The data can be sorted according to date, time, serial number or any other field. People in the accounts department of a company use the data to determine sales trends, user preferences, market statistics and product prices. Financial analysts use data to understand how the stock market is performing, trends and the best stocks where they should invest.
Furthermore, web server data can be used for understanding how much traffic the website has. In this technological era, IoT is an example of a technology where data is sourced from sensors attached to machines. This data is used for determining the performance of the machine, and if it has any defects. Data manipulation is crucial in IoT as the market will be worth $81.67 billion by 2025.

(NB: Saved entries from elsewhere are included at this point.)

-- ==== Sys2Proof/Laws/Records.lean ====
section
/-! SUPPORT. What the delivery of records can change (R514, R525): the host side and the counters of the host ports, nothing else;
and what a flush leaves on its way. -/
namespace Sys2Proof.Machine.Laws
open Sys2Proof

@[simp] theorem msixSend_pending (s : State) (q v : Nat) : (s.msixSend q v).pending = s.pending := by
  unfold State.msixSend; dsimp only; split <;> simp
@[simp] theorem msixSend_freeCtr (s : State) (q v : Nat) : (s.msixSend q v).freeCtr = s.freeCtr := by
  unfold State.msixSend; dsimp only; split <;> simp
@[simp] theorem msixSend_latches (s : State) (q v : Nat) : (s.msixSend q v).latches = s.latches := by
  unfold State.msixSend; dsimp only; split <;> simp
@[simp] theorem msixSend_out (s : State) (q v : Nat) : (s.msixSend q v).out = s.out := by
  unfold State.msixSend; dsimp only; split <;> simp
@[simp] theorem msixSend_time (s : State) (q v : Nat) : (s.msixSend q v).time = s.time := by
  unfold State.msixSend; dsimp only; split <;> simp
@[simp] theorem msixSend_queues (s : State) (q v : Nat) : (s.msixSend q v).queues = s.queues := by
  unfold State.msixSend; dsimp only; split <;> simp
@[simp] theorem msixSend_parts (s : State) (q v : Nat) : (s.msixSend q v).parts = s.parts := by
  unfold State.msixSend; dsimp only; split <;> simp
@[simp] theorem msixSend_cores (s : State) (q v : Nat) : (s.msixSend q v).cores = s.cores := by
  unfold State.msixSend; dsimp only; split <;> simp
@[simp] theorem msixSend_mem (s : State) (q v : Nat) : (s.msixSend q v).mem = s.mem := by
  unfold State.msixSend; dsimp only; split <;> simp
@[simp] theorem msixSend_tiers (s : State) (q v : Nat) : (s.msixSend q v).tiers = s.tiers := by
  unfold State.msixSend; dsimp only; split <;> simp
@[simp] theorem msixSend_routers (s : State) (q v : Nat) : (s.msixSend q v).routers = s.routers := by
  unfold State.msixSend; dsimp only; split <;> simp
@[simp] theorem msixSend_net (s : State) (q v : Nat) : (s.msixSend q v).net = s.net := by
  unfold State.msixSend; dsimp only; split <;> simp
@[simp] theorem msixSend_mgmt (s : State) (q v : Nat) : (s.msixSend q v).mgmt = s.mgmt := by
  unfold State.msixSend; dsimp only; split <;> simp
@[simp] theorem msixSend_power (s : State) (q v : Nat) : (s.msixSend q v).power = s.power := by
  unfold State.msixSend; dsimp only; split <;> simp
@[simp] theorem msixSend_rst (s : State) (q v : Nat) : (s.msixSend q v).rst = s.rst := by
  unfold State.msixSend; dsimp only; split <;> simp

@[simp] theorem writeRec_pending (s : State) (k : Nat) (r : Ring) (x : Rec) : (s.writeRec k r x).pending = s.pending := by
  unfold State.writeRec; dsimp only; repeat' split
  all_goals simp
@[simp] theorem writeRec_freeCtr (s : State) (k : Nat) (r : Ring) (x : Rec) : (s.writeRec k r x).freeCtr = s.freeCtr := by
  unfold State.writeRec; dsimp only; repeat' split
  all_goals simp
@[simp] theorem writeRec_latches (s : State) (k : Nat) (r : Ring) (x : Rec) : (s.writeRec k r x).latches = s.latches := by
  unfold State.writeRec; dsimp only; repeat' split
  all_goals simp
@[simp] theorem writeRec_out (s : State) (k : Nat) (r : Ring) (x : Rec) : (s.writeRec k r x).out = s.out := by
  unfold State.writeRec; dsimp only; repeat' split
  all_goals simp
@[simp] theorem writeRec_time (s : State) (k : Nat) (r : Ring) (x : Rec) : (s.writeRec k r x).time = s.time := by
  unfold State.writeRec; dsimp only; repeat' split
  all_goals simp
@[simp] theorem writeRec_queues (s : State) (k : Nat) (r : Ring) (x : Rec) : (s.writeRec k r x).queues = s.queues := by
  unfold State.writeRec; dsimp only; repeat' split
  all_goals simp
@[simp] theorem writeRec_parts (s : State) (k : Nat) (r : Ring) (x : Rec) : (s.writeRec k r x).parts = s.parts := by
  unfold State.writeRec; dsimp only; repeat' split
  all_goals simp
@[simp] theorem writeRec_cores (s : State) (k : Nat) (r : Ring) (x : Rec) : (s.writeRec k r x).cores = s.cores := by
  unfold State.writeRec; dsimp only; repeat' split
  all_goals simp
@[simp] theorem writeRec_mem (s : State) (k : Nat) (r : Ring) (x : Rec) : (s.writeRec k r x).mem = s.mem := by
  unfold State.writeRec; dsimp only; repeat' split
  all_goals simp
@[simp] theorem writeRec_tiers (s : State) (k : Nat) (r : Ring) (x : Rec) : (s.writeRec k r x).tiers = s.tiers := by
  unfold State.writeRec; dsimp only; repeat' split
  all_goals simp
@[simp] theorem writeRec_routers (s : State) (k : Nat) (r : Ring) (x : Rec) : (s.writeRec k r x).routers = s.routers := by
  unfold State.writeRec; dsimp only; repeat' split
  all_goals simp
@[simp] theorem writeRec_net (s : State) (k : Nat) (r : Ring) (x : Rec) : (s.writeRec k r x).net = s.net := by
  unfold State.writeRec; dsimp only; repeat' split
  all_goals simp
@[simp] theorem writeRec_mgmt (s : State) (k : Nat) (r : Ring) (x : Rec) : (s.writeRec k r x).mgmt = s.mgmt := by
  unfold State.writeRec; dsimp only; repeat' split
  all_goals simp
@[simp] theorem writeRec_power (s : State) (k : Nat) (r : Ring) (x : Rec) : (s.writeRec k r x).power = s.power := by
  unfold State.writeRec; dsimp only; repeat' split
  all_goals simp
@[simp] theorem writeRec_rst (s : State) (k : Nat) (r : Ring) (x : Rec) : (s.writeRec k r x).rst = s.rst := by
  unfold State.writeRec; dsimp only; repeat' split
  all_goals simp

Data manipulation is popularly performed using a programming language called R. Let us know the language a little better.
What is R?
To understand data manipulation in R, you have to know the basics of R. It is a modern programming language that is used for data analytics, statistical computing and artificial intelligence. The language was created in 1993 by Ross Ihaka and Robert Gentleman. Nowadays, researchers, data analysts, scientists and statisticians use R to analyse, clean and visualize data.
R has a huge catalogue consisting of graphical and statistical methods that can support machine learning, linear regression, statistical inference and time series. Under the GNU General Public License, the language is freely available for operating systems such as Windows, Mac and Linux. It is platform friendly, which means that R code written on one platform can be easily executed in another.
R is now considered the main programming language for data science. But it is a comprehensive language as you can use it for software development as well as complicated tasks such as statistical modelling. You can develop web applications using its package RShiny.
It is such a powerful language that some of the world’s best companies such as Google and Facebook are using it.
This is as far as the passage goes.